| Task item |
Look below for the lines from the one with "busy : List (Nat × Nat)" to the one with "converts (R133). -/", and copy exactly those lines, both ends included.

| Record excerpts |
/-- Operands that a blocking form of R301 captured at its issue cycle. -/
structure Blk where
  d : W64
  d1 : W64
  a : W64
  b : W64
  cap : Cap
  at_ : Nat
  /-- The cycle before which the form does not complete. -/
  ready : Nat
  /-- Bytes and rights of its access, for the checks of a retry (R83). -/
  n : Nat
  need : Nat
  /-- Its access is parked at a memory port (R83). -/
  parked : Bool
  /-- It waits for its scratchpad bank; the bank has served it (R94). -/
  ask : Bool
  granted : Bool
  /-- It is a CUT, which waits for the accesses before it (R89). -/
  cut : Bool
  deriving DecidableEq, Repr

/-- Where a posted store goes: cluster SRAM or an object. -/
inductive Dest where
  | sram (addr : Nat)
  | obj (id off : Nat)
  deriving DecidableEq, Repr

/-- A posted store (R312, R315). -/
structure StoreRec where
  seq : Nat
  dest : Dest
  bytes : List Byte
  cls : Nat
  /-- Every class it covers; more than one for a drained combining line. -/
  mask : W16
  cap : Cap
  off : Nat
  /-- STS or STCB: ordered with nothing. -/
  loose : Bool
  /-- STS: no slice looks it up (R102, R315). -/
  bypass : Bool
  /-- A plain store of R354. -/
  plain : Bool
  epoch : Nat
  at_ : Nat
  /-- Earliest cycle in which it may perform; none while it waits for its bank or is parked. -/
  due : Option Nat
  parked : Bool
  deriving DecidableEq, Repr

/-- An untimed load whose value has not landed (R312). `dst` below 32 is s, otherwise c. -/
structure LoadRec where
  seq : Nat
  dst : Nat
  size : Nat
  signed : Bool
  src : Dest
  cls : Nat
  cap : Cap
  off : Nat
  at_ : Nat
  lat : Nat
  due : Option Nat
  /-- The bytes, where the access has already read them. -/
  data : Option (List Byte)
  parked : Bool
  deriving DecidableEq, Repr

/-- A line of the combining buffer (R315). -/
structure CombLine where
  dest : Dest
  first : Nat
  classes : W16
  cells : List Host.Cell
  cap : Cap
  epoch : Nat
  seq : Nat
  deriving DecidableEq, Repr

/-- The registers of S and the masks (R300). -/
structure Regs where
  s : Table W64
  c : Table Cap
  b : Table W64
  m : Table Mask
  pc : W64
  deriving DecidableEq, Repr

/-- Special registers (R332) and identity of the core. -/
structure Ctl where
  coreId : Nat
  lcore : Nat
  panel : Nat
  launchNo : Nat
  vi : Nat
  world : Nat
  vctl : W64
  vsticky : W64
  msticky : W64
  csticky : W64
  regsticky : W64
  sramsticky : W64
  ssticky : W64
  qblkctl : W64
  dqctl : W64
  slicesel : W64
  cboundinfo : W64
  mgmt : Bool
  defProf : Nat
  deriving DecidableEq, Repr

/-- The code object of the core's launch (R51, R53); `cap` is narrowed to the text section: Lower 0, Upper TextLen. -/
structure Code where
  cap : Cap
  textOff : Nat
  runOff : Nat
  runCount : Nat
  safeCount : Nat
  safeOff : Nat
  streamOff : Nat
  entryOff : Nat
  deriving DecidableEq, Repr

/-- Issue state of S (R301, R312, R315). -/
structure SIssue where
  /-- The core has been dispatched and is neither done nor saved. -/
  on : Bool
  next : Nat
  hold : Hold
  blk : Option Blk
  loads : List LoadRec
  /-- S writes that landed in this cycle: register as in LoadRec, cycle of issue (R302). -/
  landed : List (Nat × Nat)
  stores : List StoreRec
  comb : List CombLine
  seq : Nat
  epoch : Nat
  /-- TKSIG tickets: token, ticket, number of the access at issue. -/
  sigs : List (Nat × W32 × Nat)
  /-- A SAFE executed just before with no request pending: its live map (R388). -/
  safe : Option Nat
  preempt : Bool
  done : Bool
  saved : Bool
  deriving DecidableEq, Repr

/-- A fault as it was detected (R397, R398). -/
structure FaultRec where
  at_ : Nat
  cause : Nat
  under : Nat
  src : Nat
  cap : Cap
  off : W64
  info : W64
  inRun : Bool
  restartable : Bool
  deriving DecidableEq, Repr

/-- A chain position (R122, R400). -/
structure Position where
  e : Nat
  head : Nat
  timed : Bool
  deriving DecidableEq, Repr

/-- The fault frame (R399). -/
structure Frame where
  fault : FaultRec
  second : Nat
  multi : Bool
  inHandler : Bool
  sPos : W64
  v : Position
  m : Position
  c : Position
  sStream : Option Position
  deriving DecidableEq, Repr

/-- Faults, handler and stop of the core (R397 to R408). -/
structure Trap where
  /-- The core is stopping: the first fault. -/
  stop : Option FaultRec
  second : Nat
  multi : Bool
  /-- Of the drain fault that Second holds: the cycle of its detection and its engine (R398). -/
  secondOf : Nat × Nat
  /-- Everything issued has landed: the frame is recorded in this cycle (R397). -/
  ready : Bool
  /-- Under the stop for pre-emption: the live map to save under (R331, R388). -/
  save : Option Nat
  frame : Option Frame
  handler : Bool
  /-- The originals of s29, s30 and s31 (R404). -/
  orig : List W64
  /-- Chain engines stay stopped in the handler. -/
  chainsOff : Bool
  deriving DecidableEq, Repr

/-- A decoded command entry (R47, R113). -/
structure Entry where
  word : W32
  token : W32
  bound : Nat
  seq : Nat
  pos : Nat
  loops : List (Nat × Nat)
  at_ : Nat
  needs : List (Nat × W32)
  /-- A conditional entry: Arg bit. -/
  cond : Option Bool
  /-- Skipped by the conditional entry before it (R116). -/
  skip : Bool
  /-- Its token waits were met in the cycle before this one (R117). -/
  ready : Bool
  /-- A segment that it touches is held by a migration (R82). -/
  held : Bool
  deriving DecidableEq, Repr

/-- An element of what an issued C command still has to do when it completes (R118). -/
inductive CWrite where
  | sram (addr : Nat) (bytes : List Byte)
  /-- `epoch`: a plain store of R354, with the epoch of its issue. -/
  | obj (id off : Nat) (bytes : List Byte) (epoch : Option Nat)
  | rs (cells : List Host.Cell)
  | raise (counter : Nat) (v : W64)
  /-- CATOM: one atomic step at completion: destination, operation of R139, operand. -/
  | atom (dest : Dest) (op : Nat) (v : W64)
  | recSlot (slot : Nat) (cap : Cap) (off : Nat) (bytes : List Byte)
  | writeback (id lo hi : Nat) (drop : Bool)
  /-- SHSEND: the shuttle enters the router (R143). -/
  | inject (sh : Shuttle)
  deriving DecidableEq, Repr

/-- An issued, incomplete command (R113, R120). -/
structure Cmd where
  id : Nat
  seq : Nat
  pos : Nat
  loops : List (Nat × Nat)
  prod : Nat
  ticket : W32
  decodedAt : Nat
  bound : Nat
  /-- The cycle from which it may complete; none while something else decides. -/
  doneAt : Option Nat
  writes : List CWrite
  /-- Its repetition would combine twice (R121). -/
  once : Bool
  /-- Segments whose busy count it holds: object and segment index (R81). -/
  busy : List (Nat × Nat)
  /-- A fabric form: group and call number (R140). -/
  call : Option (Nat × Nat)
  /-- Completed, but its ticket is still to come (R117). -/
  finished : Bool
  /-- The cycle from which its ticket may complete: where it pushes beats, that in which the last becomes visible (R345). -/
  tokAt : Nat
  /-- The cycle of its issue. -/
  iss : Nat
  /-- It has taken effect, and its bound cancels it no more (R294, R295). -/
  fixed : Bool
  /-- The ordering class that a C word carries; none for other words (R118). -/
  cls : Option Nat
  /-- From the read of its source to the visibility of its last write, at the least (R62). -/
  lat : Nat
  /-- The types between which it converts (R133). -/
  cvt : Option (Nat × Nat)
  /-- The capabilities through which it reads and writes; 0 for none (R399). -/
  src : Cap
  dst : Cap
  /-- The write generator that it has pushed to, 6 or 7, whose beats come before its ticket (R345); 8 for none. -/
  port : Nat
  /-- Its scratchpad writes have been handed to their banks (R94). -/
  out : Bool
  deriving DecidableEq, Repr

/-- A chain engine (R113, R122, R324, R325). -/
structure Chain where
  win : Cap
  /-- 0 IDLE, 1 TAIL, 2 ACTIVE, 3 RUN (R325). -/
  st : Nat
  /-- The state that a run or a handler interrupted. -/
  prev : Nat
  pos : Nat
  e : Nat
  t : Nat
  loops : List (Nat × Nat)
  cur : Option Entry
  /-- A conditional entry has just been taken: the next entry must be a command, and runs or is skipped. -/
  after : Option Bool
  next : Nat
  cmds : List Cmd
  ids : Nat
  /-- Executions not yet in the completed prefix: id, Seq, completed (R119). -/
  hist : List (Nat × Nat × Bool)
  compSeq : Nat
  compCount : Nat
  /-- CHSTOP executed (R324). -/
  stopping : Bool
  /-- The earliest cancelled command, by its number (R120). -/
  cut : Option Nat
  /-- The last command number used before the present head was set: only later commands belong to it (R324). -/
  base : Nat
  /-- The cycle in which its bank served the read of the next entry or condition word (R94, R95). -/
  served : Option Nat
  deriving DecidableEq, Repr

| Task solution |
  busy : List (Nat × Nat)
  /-- A fabric form: group and call number (R140). -/
  call : Option (Nat × Nat)
  /-- Completed, but its ticket is still to come (R117). -/
  finished : Bool
  /-- The cycle from which its ticket may complete: where it pushes beats, that in which the last becomes visible (R345). -/
  tokAt : Nat
  /-- The cycle of its issue. -/
  iss : Nat
  /-- It has taken effect, and its bound cancels it no more (R294, R295). -/
  fixed : Bool
  /-- The ordering class that a C word carries; none for other words (R118). -/
  cls : Option Nat
  /-- From the read of its source to the visibility of its last write, at the least (R62). -/
  lat : Nat
  /-- The types between which it converts (R133). -/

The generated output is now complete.